FiveThirtyEight’s weekly riddler column has started a shorter version to go along with the longer one. The column is here. I’m not going to give the answer I got here in the OP, in hopes that there will be a better discussion. The basics are as follows:

Line up 100 coins heads up, numbered 1 to 100. For every number N, 1 to 100, flip over the coin which is a multiple of N. So, when N=1, all coins are flipped to tails, when N=2, all the even numbers flip back to heads, and so on. At the end of the operation, which coins are tails?

Now, I’m not very good at these sorts of things, so I brute-forced it using an Excel function. Leaving cell A1 blank, I ran the coin numbers down column A and the numbers N along row 1, with the initial state (all heads expressed as 1) in column B with B1=N=0. I then wrote the function =(IF(MOD,$A2,C$1)=0,B2*-1,B2*1). The MOD function takes the coin number, divides it by the value for N, and returns a remainder. If the remainder equals zero, the IF function flips the sign and if the remainder does not equal zero, the IF function keeps the value the same. Copying the function throughout the Excel sheet gave the results for all N.
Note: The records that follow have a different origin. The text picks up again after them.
/-! ### The bits of STATUS, from what one step can do to it -/

/-- A header flag changes only where a header is reported, or at reset (10_state R35). -/
theorem StatusChange.of_headerFlag_ne {s : State} {st : Word} (c : StatusChange s st) {j : Nat} (h8 : 8 ≤ j)
    (h13 : j ≤ 13) (hne : st.getLsbD j ≠ s.status.getLsbD j) :
    nextTurn s = some .reset ∨
      (Completes s ∧ ∃ i w, decodeOp s.op = .ok i ∧ Reports i s w ∧ st = completedStatus (setFlagsFrom w s.status)) := by
  have h0 : j ≠ 0 := by omega
  have h1 : j ≠ 1 := by omega
  have h2 : j ≠ 2 := by omega
  have h3 : j ≠ 3 := by omega
  have h16 : j ≠ 16 := by omega
  have h17 : j ≠ 17 := by omega
  cases c with
  | same => exact absurd rfl hne
  | sticky v => exact absurd (by simp [h16, h17]) hne
  | reject => exact absurd (by simp [h17]) hne
  | illegal => exact absurd (by simp [h1, h2, h3]) hne
  | accept => exact absurd (by simp [h0, h1, h2, h3]) hne
  | abort => exact absurd (by simp [h0, h2, h16]) hne
  | complete => exact absurd (by simp [h0, h1]) hne
  | report i w due hop hr => exact .inr ⟨due, i, w, hop, hr, rfl⟩
  | reset turn => exact .inl turn

/-- DESYNC and REJ are cleared only by the host's write of a 1 to them, or by reset (R36, R37, R38). -/
theorem StatusChange.of_sticky_cleared {s : State} {st : Word} (c : StatusChange s st) {j : Nat} (hj : j = 16 ∨ j = 17)
    (hs : s.status.getLsbD j = true) (ht : st.getLsbD j = false) :
    nextTurn s = some .reset ∨ ∃ v, HostWrites 0x0C v s ∧ v.getLsbD j = true := by
  have kept {x : Word} (h : x.getLsbD j = true) (hx : x.getLsbD j = false) {P : Prop} : P := nomatch h.symm.trans hx
  cases c with
  | same => exact kept hs ht
  | sticky v host =>
    refine .inr ⟨v, host, ?_⟩
    rw [getLsbD_clearSticky, hs] at ht
    obtain rfl | rfl := hj <;> simpa using ht
  | reset turn => exact .inl turn
  | _ => exact kept (by obtain rfl | rfl := hj <;> simp_all) ht

/-- DESYNC is set by an abort only (R36). -/
theorem StatusChange.of_desync_set {s : State} {st : Word} (c : StatusChange s st) (hs : s.status.getLsbD 16 = false)
    (ht : st.getLsbD 16 = true) : Aborts s := by
  cases c with
  | abort waits => exact waits
  | _ => simp_all

/-- REJ is set by a rejected command write only (R37). -/
theorem StatusChange.of_rej_set {s : State} {st : Word} (c : StatusChange s st) (hs : s.status.getLsbD 17 = false)
    (ht : st.getLsbD 17 = true) : s.busy = true ∧ ∃ v, HostWrites 0x00 v s := by
  cases c with
  | reject v host busy => exact ⟨busy, v, host⟩
  | _ => simp_all

/-- BUSY is set by an accepted command only (R32). -/
theorem StatusChange.of_busy_set {s : State} {st : Word} (c : StatusChange s st) (hs : s.status.getLsbD 0 = false)
    (ht : st.getLsbD 0 = true) : ∃ v i, HostWrites 0x00 v s ∧ decodeCommand v = .ok i := by
  cases c with
  | accept v i host idle hd => exact ⟨v, i, host, hd⟩
  | _ => simp_all

/-- BUSY is cleared by a completion, an abort or reset only (R32). -/
theorem StatusChange.of_busy_cleared {s : State} {st : Word} (c : StatusChange s st) (hs : s.status.getLsbD 0 = true)
    (ht : st.getLsbD 0 = false) : Completes s ∨ Aborts s ∨ nextTurn s = some .reset := by
  cases c with
  | complete due => exact .inl due
  | report i w due => exact .inl due
  | abort waits => exact .inr (.inl waits)
  | reset turn => exact .inr (.inr turn)
  | _ => simp_all

end Sys2Proof.Machine

/-! PROOFS. The statements of the family 10_state. -/

namespace Sys2Proof.Proofs

open Sys2Proof Sys2Proof.Machine Sys2Proof.Safety

/-! ### The register port -/

/-- Settles O4: an access that reaches a register runs, and one that reaches none is refused. -/
theorem onlyAlignedWordAccessesAreAdmitted : Obligations.OnlyAlignedWordAccessesAreAdmitted := by
  intro s off bits rest
  constructor <;> intro hoff
  · have ha : admitted off bits ≠ none := fun h => admitted_eq_none_iff.1 h hoff
    obtain ⟨r, hr⟩ := Option.ne_none_iff_exists'.1 ha
    refine ⟨fun v h => ?_, fun h => ⟨_, step_read h hr⟩, fun h hne => ?_⟩
    · rw [step_issue h]
      exact fetchWrite_answers ha v _
    · rw [step_writeLastRead h hne]
      exact fetchWrite_answers ha _ _
  · have ha : admitted off bits = none := admitted_eq_none_iff.2 hoff
    refine ⟨fun v h => ?_, fun h => step_read_refused h ha, fun h hne => ?_⟩
    · rw [step_issue h]
      exact fetchWrite_refuses ha v _
    · rw [step_writeLastRead h hne]
      exact fetchWrite_refuses ha _ _

/-- Settles O8: the three cases of R29 are the machine's rejected, illegal and accepted command writes. -/
theorem commandWriteIsJudgedByBusyThenLegality : Obligations.CommandWriteIsJudgedByBusyThenLegality := by
  intro s v rest h
  exact ⟨fun hb => step_reject h hb, fun hb hill => step_illegal h hb hill, fun hb i hd => step_accept h hb hd⟩

/-- Settles O7: a read leaves `regRead` of the state in which the line is issued. -/
theorem readsHaveNoSideEffect : Obligations.ReadsHaveNoSideEffect := by
  intro s rest
  exact ⟨fun h => step_read (r := .cmd) h rfl, fun h => step_read (r := .dataIn) h rfl,
    fun h => step_read (r := .result) h rfl, fun h => step_read (r := .status) h rfl⟩

/-- Settles O9: on a turn of a stream or of the block the step is the sequencer's, which never reads DATA_IN. -/
theorem dataInIsPlainAndUnreadByARunningOperation : Obligations.DataInIsPlainAndUnreadByARunningOperation := by
  refine ⟨fun s v rest h => ?_, fun s rest h => step_read (r := .dataIn) h rfl, ?_⟩
  · rw [step_write h]
    rfl
  · intro s t turn v he hn hb h
    exact step_writeDataIn v he hn hb h

/-- Settles O10: RESULT's own inversion of the step, and the register port's rules. -/
theorem resultIsWrittenOnlyByCompletion : Obligations.ResultIsWrittenOnlyByCompletion := by
  refine ⟨fun s v rest h => ?_, fun s rest h => step_read (r := .result) h rfl, ?_⟩
  · rw [step_write h]
    rfl
  · intro s t h hne
    exact (step_result h).resolve_left hne

/-! ### The streams -/

/-- Settles O29: a block that offers an octet is transmitting, and `step_offer` says what can end the offer. -/
theorem txPortOffersTheCurrentOctet : Obligations.TxPortOffersTheCurrentOctet := by
  refine ⟨fun s => ?_, fun s hv => if_pos hv, fun s t hi hv h => step_offer hi.busy_iff_exec hv h, fun s hv hn => ?_⟩
  · rw [txValid_iff, isTxOp_iff]
  · rw [step_transmit hv hn trivial, txData, if_pos hv]
    rfl

/-- Settles O30: a block that asks for an octet is receiving, and no other effect of a step takes one. -/
theorem rxPortTakesOnlyWhatWasAsked : Obligations.RxPortTakesOnlyWhatWasAsked := by
  refine ⟨fun s => ?_, fun s b hr hn => ?_, fun s t h hne => (step_rxTaken h).resolve_left hne⟩
  · rw [rxReady_iff, isRxOp_iff]
  · rw [step_receive hr hn trivial]
    rfl

/-- Settles O31: the transfer answers an error by the abort, and a stream not waited on is passed over. -/
theorem streamErrorsAreSampledOnlyWhileWaiting : Obligations.StreamErrorsAreSampledOnlyWhileWaiting := by
  refine ⟨fun s h => step_abort h, fun s ready err hv hn => ?_, fun s valid err b hr hn => ?_⟩
  · exact step_pass hn trivial (by simp) (fun h => nomatch hv.symm.trans h) (fun _ => rfl)
  · exact step_pass hn trivial (by simp) (fun _ => rfl) (fun h => nomatch hr.symm.trans h)

/-! ### Completion -/

/-- Settles O35: the step is the operation's `completion`, a codec operation's or one that reports a header. -/
theorem completionDeliversAndReports : Obligations.CompletionDeliversAndReports := by
  intro s i hc hi
  obtain ⟨hdone, hbusy, hrest⟩ := completion_status hi (takeTurn .block s)
  refine ⟨_, step_completion hc hi, completion_frame hi _, hdone, hbusy, hrest, ?_, ?_, ?_, ?_, ?_⟩
  · intro hrd
    fin_cases hrd <;> rfl
  · intro hhdr
    fin_cases hhdr <;> rfl
  · intro hkeep
    fin_cases hkeep <;> rfl
  · intro hcodec j h8 h13
    rw [completion_status_codec hcodec, getLsbD_completedStatus, if_neg (by omega), if_neg (by omega)]
    rfl
  · intro w hw
    exact flagsOf_completed (completion_status_reports (s := takeTurn .block s) hw)

/-! ### The bits of STATUS -/

/-- Settles O38: by the inversion of the step for STATUS; a completion that reports a header writes all six flags. -/
theorem headerFlagsChangeOnlyByHeaderCompletion : Obligations.HeaderFlagsChangeOnlyByHeaderCompletion := by
  rintro s t h ⟨j, h8, h13, hne⟩
  refine ((step_status h).of_headerFlag_ne h8 h13 hne).imp id ?_
  rintro ⟨due, i, w, hop, hr, hst⟩
  exact ⟨due, i, w, hop, hr, flagsOf_completed hst⟩

/-- Settles O39: the abort's STATUS has bit 16 set, and no other change of STATUS sets it. -/
theorem desyncIsSetByAbortAndSticky : Obligations.DesyncIsSetByAbortAndSticky := by
  refine ⟨fun s t ha h => ?_, fun s t h => (step_status h).of_sticky_cleared (.inl rfl),
    fun s t h => (step_status h).of_desync_set⟩
  obtain ⟨turn, -, hstep⟩ := step_abort ha
  cases h.symm.trans hstep
  simp [State.desync]

/-- Settles O40: the rejected write's STATUS has bit 17 set, and no other change of STATUS sets it. -/
theorem rejIsSetByRejectionAndSticky : Obligations.RejIsSetByRejectionAndSticky := by
  refine ⟨fun s t v hw hb h => ?_, fun s t h => (step_status h).of_sticky_cleared (.inr rfl),
    fun s t h => (step_status h).of_rej_set⟩
  obtain ⟨rest, hw⟩ := hostWrites_iff.1 hw
  cases h.symm.trans (step_reject hw hb)
  simp [State.rej]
I figure there has to be a more elegant way to find the answer. This just feels like the classic sort of puzzle that has a simple algorithm that returns the answer, but I have no idea how to do it.

A coin will be tails if it is flipped over an odd number of times. It is flipped over once for each of its factors. Each factor f of x comes paired with a corresponding distinct other factor x/f, except in the case that these two actually coincide (i.e., when x = f[sup]2[/sup]; there will be precisely one such f if x is a perfect square, and none otherwise). Thus, a coin will end up tails if and only if its number is a perfect square.

One could also pose a version of the problem where we don’t flip all the coins whose numbers are divisible by 1 – in which case all of the coins with square numbers would be flipped an even number of times and the rest would be flipped an odd number of times. The result would still be basically the same, just with every coin reversed.